Silva Neto esclarece que os diretores e presidentes das grande empresas
precisam ficar atentos para ações dos seus líderes. “O Código Civil
estabelece que a responsabilidade por atos de assédio praticados por
gerentes e outros superiores, dentro do domínio da organização, é da
empresa, que responderá objetivamente pelo ato ilícito”
, frisa.

PROVAS – Para denunciar o assédio moral, o ideal é que
a vítima recolha a maior quantidade de provas possível. “Eu defendo a
possibilidade de a vítima gravar as suas conversas com a pessoa que o
assedia, ainda que o assediador não tenha conhecimento que esta
conversa esteja sendo gravada”, afirma o procurador.


Segundo ele, esta prova não é ilícita, já que se tratou de um diálogo
gravado por uma das partes e, posteriormente foi levada a juízo.  “Só é
ilegal quando nenhuma das duas pessoas que estão conversando sabe que 
esse diálogo foi gravado”, explica Silva Neto.

ASSEDIADOR –Diferentes características de
personalidade podem levar pessoas a praticar o assédio moral, como
afirma o psiquiatra Marco Antonio Brasil, membro da Associação
Brasileira de Psiquiatria. “É difícil indicar apenas uma
característica, mas podemos dizer que todas as pessoas que praticam o
assédio moral têm aspectos em comum”.


De acordo com o médico, os assediadores sofrem de transtorno de
personalidade, do tipo anti-social. “Eles conseguem causar danos aos
outros sem que para isso sinta qualquer ressentimento”, detalha ele.
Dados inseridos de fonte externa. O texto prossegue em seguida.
-- ==== Sys2Proof/Laws/State.lean ====
section
/-! SUPPORT. One lemma per field per update of the state, and what the accessors read after an update. -/

namespace Sys2Proof.Machine

open Sys2Proof

/-! ### State.modSlice -/

@[simp] theorem State.modSlice_pwr (s : State) (n : Nat) (f : Slice → Slice) : (s.modSlice n f).pwr = s.pwr := rfl
@[simp] theorem State.modSlice_pmb (s : State) (n : Nat) (f : Slice → Slice) : (s.modSlice n f).pmb = s.pmb := rfl
@[simp] theorem State.modSlice_tap (s : State) (n : Nat) (f : Slice → Slice) : (s.modSlice n f).tap = s.tap := rfl
@[simp] theorem State.modSlice_clk (s : State) (n : Nat) (f : Slice → Slice) : (s.modSlice n f).clk = s.clk := rfl
@[simp] theorem State.modSlice_start (s : State) (n : Nat) (f : Slice → Slice) : (s.modSlice n f).start = s.start := rfl
@[simp] theorem State.modSlice_mram (s : State) (n : Nat) (f : Slice → Slice) : (s.modSlice n f).mram = s.mram := rfl
@[simp] theorem State.modSlice_flash (s : State) (n : Nat) (f : Slice → Slice) : (s.modSlice n f).flash = s.flash := rfl
@[simp] theorem State.modSlice_imgc (s : State) (n : Nat) (f : Slice → Slice) : (s.modSlice n f).imgc = s.imgc := rfl
@[simp] theorem State.modSlice_mbx (s : State) (n : Nat) (f : Slice → Slice) : (s.modSlice n f).mbx = s.mbx := rfl
@[simp] theorem State.modSlice_lock (s : State) (n : Nat) (f : Slice → Slice) : (s.modSlice n f).lock = s.lock := rfl
@[simp] theorem State.modSlice_doms (s : State) (n : Nat) (f : Slice → Slice) : (s.modSlice n f).doms = s.doms := rfl
@[simp] theorem State.modSlice_sphMax (s : State) (n : Nat) (f : Slice → Slice) : (s.modSlice n f).sphMax = s.sphMax := rfl
@[simp] theorem State.modSlice_homes (s : State) (n : Nat) (f : Slice → Slice) : (s.modSlice n f).homes = s.homes := rfl
@[simp] theorem State.modSlice_gates (s : State) (n : Nat) (f : Slice → Slice) : (s.modSlice n f).gates = s.gates := rfl
@[simp] theorem State.modSlice_routers (s : State) (n : Nat) (f : Slice → Slice) : (s.modSlice n f).routers = s.routers := rfl
@[simp] theorem State.modSlice_pools (s : State) (n : Nat) (f : Slice → Slice) : (s.modSlice n f).pools = s.pools := rfl
@[simp] theorem State.modSlice_ports (s : State) (n : Nat) (f : Slice → Slice) : (s.modSlice n f).ports = s.ports := rfl
@[simp] theorem State.modSlice_prot (s : State) (n : Nat) (f : Slice → Slice) : (s.modSlice n f).prot = s.prot := rfl
@[simp] theorem State.modSlice_flt (s : State) (n : Nat) (f : Slice → Slice) : (s.modSlice n f).flt = s.flt := rfl
@[simp] theorem State.modSlice_cnt (s : State) (n : Nat) (f : Slice → Slice) : (s.modSlice n f).cnt = s.cnt := rfl
@[simp] theorem State.modSlice_cap (s : State) (n : Nat) (f : Slice → Slice) : (s.modSlice n f).cap = s.cap := rfl
@[simp] theorem State.modSlice_spore (s : State) (n : Nat) (f : Slice → Slice) : (s.modSlice n f).spore = s.spore := rfl
@[simp] theorem State.modSlice_tpages (s : State) (n : Nat) (f : Slice → Slice) : (s.modSlice n f).tpages = s.tpages := rfl
@[simp] theorem State.modSlice_host (s : State) (n : Nat) (f : Slice → Slice) : (s.modSlice n f).host = s.host := rfl
@[simp] theorem State.modSlice_slow (s : State) (n : Nat) (f : Slice → Slice) : (s.modSlice n f).slow = s.slow := rfl
@[simp] theorem State.modSlice_acc (s : State) (n : Nat) (f : Slice → Slice) : (s.modSlice n f).acc = s.acc := rfl
@[simp] theorem State.modSlice_accAddr (s : State) (n : Nat) (f : Slice → Slice) : (s.modSlice n f).accAddr = s.accAddr := rfl
@[simp] theorem State.modSlice_out (s : State) (n : Nat) (f : Slice → Slice) : (s.modSlice n f).out = s.out := rfl
@[simp] theorem State.modSlice_free (s : State) (n : Nat) (f : Slice → Slice) : (s.modSlice n f).free = s.free := rfl
@[simp] theorem State.modSlice_pending (s : State) (n : Nat) (f : Slice → Slice) : (s.modSlice n f).pending = s.pending := rfl
/-! ### State.modHome -/
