-- ==== Sys2Proof/Laws/Keep/Mailbox.lean ====
section
/-! SUPPORT. What the operations of Machine.Mailbox keep. -/

namespace Sys2Proof.Machine

open Sys2Proof

set_option linter.unreachableTactic false
set_option linter.unusedTactic false
set_option linter.unusedVariables false
set_option Elab.async false

theorem State.mbxEnd_keeps {c₀ : Bool} {s₀ s : State} (st : MbxStatus) (n : Nat)  (h : Keeps c₀ s₀ s) : Keeps c₀ s₀ (State.mbxEnd s st n) := by
  unfold State.mbxEnd
  repeat' first
    | with_reducible assumption
    | with_reducible apply State.irq_keeps
    | dsimp only
    | with_reducible refine Keeps.of ?_ rfl rfl rfl rfl rfl rfl rfl rfl rfl rfl rfl rfl rfl rfl rfl rfl rfl rfl

theorem State.mbxStart_keeps {c₀ : Bool} {s₀ s : State} (op : Nat) (b : Bool) {f : State → State} (hf : ∀ s, Keeps c₀ s₀ s → Keeps c₀ s₀ (f s)) (h : Keeps c₀ s₀ s) : Keeps c₀ s₀ (State.mbxStart s op b f) := by
  unfold State.mbxStart
  repeat' first
    | with_reducible assumption
    | with_reducible apply hf
    | with_reducible apply State.mbxEnd_keeps
    | with_reducible apply State.newNonce_keeps
    | intro _
    | split
    | dsimp only
    | with_reducible refine Keeps.of ?_ rfl rfl rfl rfl rfl rfl rfl rfl rfl rfl rfl rfl rfl rfl rfl rfl rfl rfl

theorem State.mbxCmd_keeps {c₀ : Bool} {s₀ s : State} (op : Nat) (b : Bool) {f : State → State} (hf : ∀ s, Keeps c₀ s₀ s → Keeps c₀ s₀ (f s)) (h : Keeps c₀ s₀ s) : Keeps c₀ s₀ (State.mbxCmd s op b f) := by
  unfold State.mbxCmd
  repeat' first
    | with_reducible assumption
    | with_reducible apply hf
    | with_reducible apply State.newNonce_keeps
    | with_reducible apply State.logAcc_keeps
    | with_reducible apply State.mbxStart_keeps
    | intro _
    | split
    | dsimp only

theorem State.setFile_keeps {c₀ : Bool} {s₀ s : State} (fw : Bool) (k : SlotName) (f : Option CodeFile)  (h : Keeps c₀ s₀ s) : Keeps c₀ s₀ (State.setFile s fw k f) := by
  unfold State.setFile
  repeat' first
    | with_reducible assumption
    | split
    | dsimp only
    | with_reducible refine Keeps.of ?_ rfl rfl rfl rfl rfl rfl rfl rfl rfl rfl rfl rfl rfl rfl rfl rfl rfl rfl

theorem State.fileWrite_keeps {c₀ : Bool} {s₀ s : State} (fw : Bool) (k : SlotName) (bytes : List Byte) (dmaOk : Bool)  (h : Keeps c₀ s₀ s) : Keeps c₀ s₀ (State.fileWrite s fw k bytes dmaOk) := by
  unfold State.fileWrite
  repeat' first
    | with_reducible assumption
    | with_reducible apply State.mbxEnd_keeps
    | with_reducible apply State.setFile_keeps
    | split
    | dsimp only

theorem execMcWrite_keeps {c₀ : Bool} {s₀ s : State} (slotB : Bool) (bytes : List Byte) (dmaOk : Bool) (h : Keeps c₀ s₀ s) : ∃ t₁, execMcWrite slotB bytes dmaOk s = .next t₁ ∧ Keeps c₀ s₀ t₁ := by
  refine ⟨_, rfl, ?_⟩
  repeat' first
    | with_reducible assumption
    | with_reducible apply State.mbxCmd_keeps
    | with_reducible apply State.fileWrite_keeps
    | intro _
    | dsimp only

theorem State.mbxRespond_keeps {c₀ : Bool} {s₀ s : State} (bytes : List Byte) (dmaOk : Bool)  (h : Keeps c₀ s₀ s) : Keeps c₀ s₀ (State.mbxRespond s bytes dmaOk) := by
  unfold State.mbxRespond
  repeat' first
    | with_reducible assumption
    | with_reducible apply State.mbxEnd_keeps
    | with_reducible apply State.emit_keeps
    | split
    | dsimp only

theorem State.setOwner_keeps {c₀ : Bool} {s₀ s : State} (k : Nat) (v : Option (BitVec 512))  (h : Keeps c₀ s₀ s) : Keeps c₀ s₀ (State.setOwner s k v) := by
  unfold State.setOwner
  repeat' first
    | with_reducible assumption
    | dsimp only
    | with_reducible refine Keeps.of ?_ rfl rfl rfl rfl rfl rfl rfl rfl rfl rfl rfl rfl rfl rfl rfl rfl rfl rfl

theorem State.owner_keeps {c₀ : Bool} {s₀ s : State} (fill : Bool) (bytes : List Byte) (dmaOk : Bool)  (h : Keeps c₀ s₀ s) : Keeps c₀ s₀ (State.owner s fill bytes dmaOk) := by
  unfold State.owner
  repeat' first
    | with_reducible assumption
    | with_reducible apply State.mbxEnd_keeps
    | with_reducible apply State.setOwner_keeps
    | split
    | dsimp only

theorem execOwnerFill_keeps {c₀ : Bool} {s₀ s : State} (bytes : List Byte) (dmaOk : Bool) (h : Keeps c₀ s₀ s) : ∃ t₁, execOwnerFill bytes dmaOk s = .next t₁ ∧ Keeps c₀ s₀ t₁ := by
  refine ⟨_, rfl, ?_⟩
  repeat' first
    | with_reducible assumption
    | with_reducible apply State.mbxCmd_keeps
    | with_reducible apply State.owner_keeps
    | intro _
    | dsimp only

theorem execPeatRead_keeps {c₀ : Bool} {s₀ s : State} (dmaOk : Bool) (h : Keeps c₀ s₀ s) : ∃ t₁, execPeatRead dmaOk s = .next t₁ ∧ Keeps c₀ s₀ t₁ := by
  refine ⟨_, rfl, ?_⟩
  repeat' first
    | with_reducible assumption
    | with_reducible apply State.mbxCmd_keeps
    | with_reducible apply State.mbxRespond_keeps
    | intro _
    | dsimp only

theorem execGetInfo_keeps {c₀ : Bool} {s₀ s : State} (dmaOk : Bool) (h : Keeps c₀ s₀ s) : ∃ t₁, execGetInfo dmaOk s = .next t₁ ∧ Keeps c₀ s₀ t₁ := by
  refine ⟨_, rfl, ?_⟩
  repeat' first
    | with_reducible assumption
    | with_reducible apply State.mbxCmd_keeps
    | with_reducible apply State.mbxRespond_keeps
    | intro _
    | dsimp only

theorem State.fileVerify_keeps {c₀ : Bool} {s₀ s : State} (fw : Bool) (k : SlotName)  (h : Keeps c₀ s₀ s) : Keeps c₀ s₀ (State.fileVerify s fw k) := by
  unfold State.fileVerify
  repeat' first
    | with_reducible assumption
    | with_reducible apply State.mbxEnd_keeps
    | with_reducible apply State.setFile_keeps
    | split
    | dsimp only

theorem execMcVerify_keeps {c₀ : Bool} {s₀ s : State} (slotB : Bool) (h : Keeps c₀ s₀ s) : ∃ t₁, execMcVerify slotB s = .next t₁ ∧ Keeps c₀ s₀ t₁ := by
  refine ⟨_, rfl, ?_⟩
  repeat' first
    | with_reducible assumption
    | with_reducible apply State.mbxCmd_keeps
    | with_reducible apply State.fileVerify_keeps
    | intro _
    | dsimp only

theorem execFwVerify_keeps {c₀ : Bool} {s₀ s : State} (slotB : Bool) (h : Keeps c₀ s₀ s) : ∃ t₁, execFwVerify slotB s = .next t₁ ∧ Keeps c₀ s₀ t₁ := by
  refine ⟨_, rfl, ?_⟩
  repeat' first
    | with_reducible assumption
    | with_reducible apply State.mbxCmd_keeps
    | with_reducible apply State.fileVerify_keeps
    | intro _
    | dsimp only

theorem execFwWrite_keeps {c₀ : Bool} {s₀ s : State} (slotB : Bool) (bytes : List Byte) (dmaOk : Bool) (h : Keeps c₀ s₀ s) : ∃ t₁, execFwWrite slotB bytes dmaOk s = .next t₁ ∧ Keeps c₀ s₀ t₁ := by
  refine ⟨_, rfl, ?_⟩
  repeat' first
    | with_reducible assumption
    | with_reducible apply State.mbxCmd_keeps
    | with_reducible apply State.fileWrite_keeps
    | intro _
    | dsimp only

theorem State.mbxBad_keeps {c₀ : Bool} {s₀ s : State} (op : Nat)  (h : Keeps c₀ s₀ s) : Keeps c₀ s₀ (State.mbxBad s op) := by
  unfold State.mbxBad
  repeat' first
    | with_reducible assumption
    | with_reducible apply State.mbxEnd_keeps
    | split
    | dsimp only
    | with_reducible refine Keeps.of ?_ rfl rfl rfl rfl rfl rfl rfl rfl rfl rfl rfl rfl rfl rfl rfl rfl rfl rfl

theorem State.mbxRunning_keeps {c₀ : Bool} {s₀ s : State}   (h : Keeps c₀ s₀ s) : Keeps c₀ s₀ (State.mbxRunning s) := by
  unfold State.mbxRunning
  repeat' first
    | with_reducible assumption
    | dsimp only
    | with_reducible refine Keeps.of ?_ rfl rfl rfl rfl rfl rfl rfl rfl rfl rfl rfl rfl rfl rfl rfl rfl rfl rfl

theorem execOwnerEmpty_keeps {c₀ : Bool} {s₀ s : State} (bytes : List Byte) (dmaOk : Bool) (h : Keeps c₀ s₀ s) : ∃ t₁, execOwnerEmpty bytes dmaOk s = .next t₁ ∧ Keeps c₀ s₀ t₁ := by
  refine ⟨_, rfl, ?_⟩
  repeat' first
    | with_reducible assumption
    | with_reducible apply State.mbxCmd_keeps
    | with_reducible apply State.owner_keeps
    | intro _
    | dsimp only

end Sys2Proof.Machine
end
Os
assediadores possuem também a capacidade de seduzir e manipular.


Já as vítimas que ficam mais tempo “aprisionadas” a este tipo de
assédio, segundo o médico, são aquelas que possuem auto-estima baixa.
“As pessoas frágeis acreditam que não podem reagir, porque as
conseqüências  seriam muito piores”, avalia.


No entanto, o psiquiatra avisa que sempre existe uma luz no fim do
túnel e que a pessoa, se estiver muito fragilizada, precisa procurar
ajuda. “Seja religiosa, de amigos ou de um profissional”.